Annoyed, Martillo stepped over to the desk and tore open the sweat-stained white shirt. There was no mistaking the shiny red scar and raw stitch marks up the sternum. The man was deeply shaken, but licked his lips and said, “No. I’m okay. Leave the girls alone.”

Impressed by these sudden flourishes of courage and devotion, Martillo turned to Santiamen and ordered, “He’d just die on us. Take the girls instead.” The big man nodded as though he’d already assumed that much and gently pulled the sobbing teller off the man and motioned Regalado to take the other girl over to the door. At the sight of the tall girl’s pale, shocked face and shaky step the manager stirred in his chair, begging Martillo, “No, please. Take me and leave the girls. They’re just kids.

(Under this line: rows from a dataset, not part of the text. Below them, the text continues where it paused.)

-- ==== Sys2Proof/Machine/Die.lean ====
section
/-! DEFINITION. The die: window bindings (R280 to R286), the engines of class S (R287), the Sweep (R288 to R291) and
contraction (R292 to R299). -/

namespace Sys2Proof.Machine

/-! ## Reads of blocks at issue -/

/-- Read bytes as a class-C load of a lane (R214, R322); a poisoned line ends the step with the team's ECCU. -/
def readIssue (lane : Nat) (pas : List Nat) : Act (List Byte) := do
  let c ← theCrew
  let s ← get
  let ps := pas.map Place.mem
  let team := c.teamOf lane
  if s.readsPoison team ps then do
    set (s.consume team)
    stop
  else do
    let v := ((c.lane lane).map fun l => (l.seen, l.wrote)).getD ([], [])
    let (bs, v1) ← readC team (s.freshOf c) (chunks8 ps.length ps) v
    modCrew fun c => c.mapLanes (1#64 <<< lane) fun _ l => { l with seen := v1.1, wrote := v1.2 }
    pure bs

/-- The addresses of a block of `n` lines of 32 bytes that need not lie in one page. -/
def State.blockPas (s : State) (ctx va n : Nat) : Chk (List Nat) :=
  (Chk.all (fun i => (s.chkVa ctx (va + 32 * i) Need.read).bind fun pa => .ok ((List.range 32).map (pa + ·)))
    (List.range n)).bind fun l => .ok l.flatten

/-- The bytes of a block where its checks pass, else none. -/
def readIf (lane : Nat) (c : Chk (List Nat)) : Act (List Byte) :=
  match c with
  | .ok pas => readIssue lane pas
  | _ => pure []

/-- Bits [63:56] of an address are zero, else PROT. -/
def topOk (va : Nat) : Chk Unit := deny (2 ^ 56 ≤ va) PROT
def alignedTo (n va : Nat) : Chk Unit := deny (va % n != 0) MISALIGN

/-- Checks in order. -/
def Chk.seq : List (Chk Unit) → Chk Unit
  | [] => .ok ()
  | c :: cs => c.bind fun _ => Chk.seq cs

/-! ## GBIND and GSTAT -/

/-- The size of an index of an ITYPE (R281). -/
def idxSize (itype : Nat) : Nat := if itype < 2 then 4 else 8

/-- The window that a binding block describes (R281). -/
def windowOf (b : List Byte) (scat : Bool) : Window :=
  let ctl := fld b 0x14 4
  ⟨fld b 0 8, fld b 8 8, fld b 0x10 4, 2 ^ bits ctl 0 3, bits ctl 4 2, bits ctl 8 2, fld b 0x18 8, scat, false, 0⟩

/-- The checks of a binding block (R284). -/
def bindChk (b : List Byte) : Chk Unit :=
  let w := windowOf b false
  let ctl := fld b 0x14 4
  Chk.seq [deny (bits ctl 0 3 ≤ 4 && w.tbase % w.es != 0) MISALIGN, alignedTo (idxSize w.itype) w.ibase,
    topOk w.tbase, topOk w.ibase,
    deny (4 < bits ctl 0 3 || 1 < w.policy || bit ctl 3 || bits ctl 6 2 != 0 || bits ctl 10 22 != 0 || w.count = 0 ||
      2 ^ 28 < w.count || w.tlen = 0 || 2 ^ 48 < w.tlen) ILLOPND]

/-- The checks of a block's address, and its bytes' addresses. -/
def State.blkChk (s : State) (ctx al va n : Nat) : Chk (List Nat) :=
  (alignedTo al va).bind fun _ => (topOk va).bind fun _ => s.blockPas ctx va n

/-- Read for each lead lane the block that its address names. -/
def readLeads (o : Opn) (chk : Nat → Chk (List Nat)) : List Nat → Act (List (Nat × List Byte))
  | [] => pure []
  | n :: ns => do
    let b ← if (o.fa n) == 0 then pure [] else readIf n (chk n)
    let r ← readLeads o chk ns
    pure ((n, b) :: r)

/-- GBIND (R284): A is read in the lowest lane of each team. -/
def execGbind (win : BitVec 3) (a : Src) (scat : Bool) (s : State) : Host.Outcome State Fault Refusal :=
  Act.run (do
    let sh : Shape := ⟨none, [useA a 2]⟩
    let o ← begin' sh fine true false false leadRead
    let i ← theIssue
    let c ← theCrew
    let s ← get
    let leads := c.leads i.act
    let chk (n : Nat) : Chk (List Nat) := s.blkChk c.ctx 32 (o.fa n).toNat 1
    let blks ← readLeads o chk leads
    let ls ← settle o fun _ n =>
      if !leads.contains n || o.fa n == 0 then .ok []
      else (chk n).bind fun _ => (bindChk ((blks.lookup n).getD [])).bind fun _ => .ok ((blks.lookup n).getD [])
    let go := ls.filter fun p => leads.contains p.1
    modify fun s => go.foldl (fun s p => s.updTeam (c.teamOf p.1) fun t =>
      { t with windows := setNth t.windows win.toNat (if o.fa p.1 == 0 then none else some (windowOf p.2 scat)) }) s
    finish sh o fun c _ => c) s

/-- The status word of a window (R285). -/
def Window.status : Option Window → Nat
  | none => 0
  | some w => b1 w.bad * 2 ^ 31 + 2 ^ 30 + b1 w.scat * 2 ^ 29 + (w.policy % 2) * 2 ^ 28 + w.pos % 2 ^ 28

I’ll be all right.”

Martillo growled that all the bravery was very touching but the girls were hostage and that was that. He leaned his hideous mask down into the manager’s face, as though menacing him, and said in a low, soft voice, “Don’t worry about the girls. No harm will come to them. I promise you that.” The manager stared at the grotesque persona in amazement, as though it had just occurred to him there was a human behind it.

As Santiamen slung his gun and gathered up most of the bags, Maldonado and Regalado hustled the girls to the door, restraining their more overt feel-copping under Ramos’ frown. Dancy finished gathering wallets and glanced at the girls. “Good thinking, boys,” she congratulated them, “Man doesn’t live by bread alone.”

As they formed up in the door for their dash to the car, Ramos and Torres covering the crowd for their withdrawal, she frowned and said, “But isn’t it more traditional to throw the women over your shoulders?”

“We’re robbing the bank,” Martillo snapped, “Not sacking the town.”

“Ah, right,” she shrugged, “One step at a time.”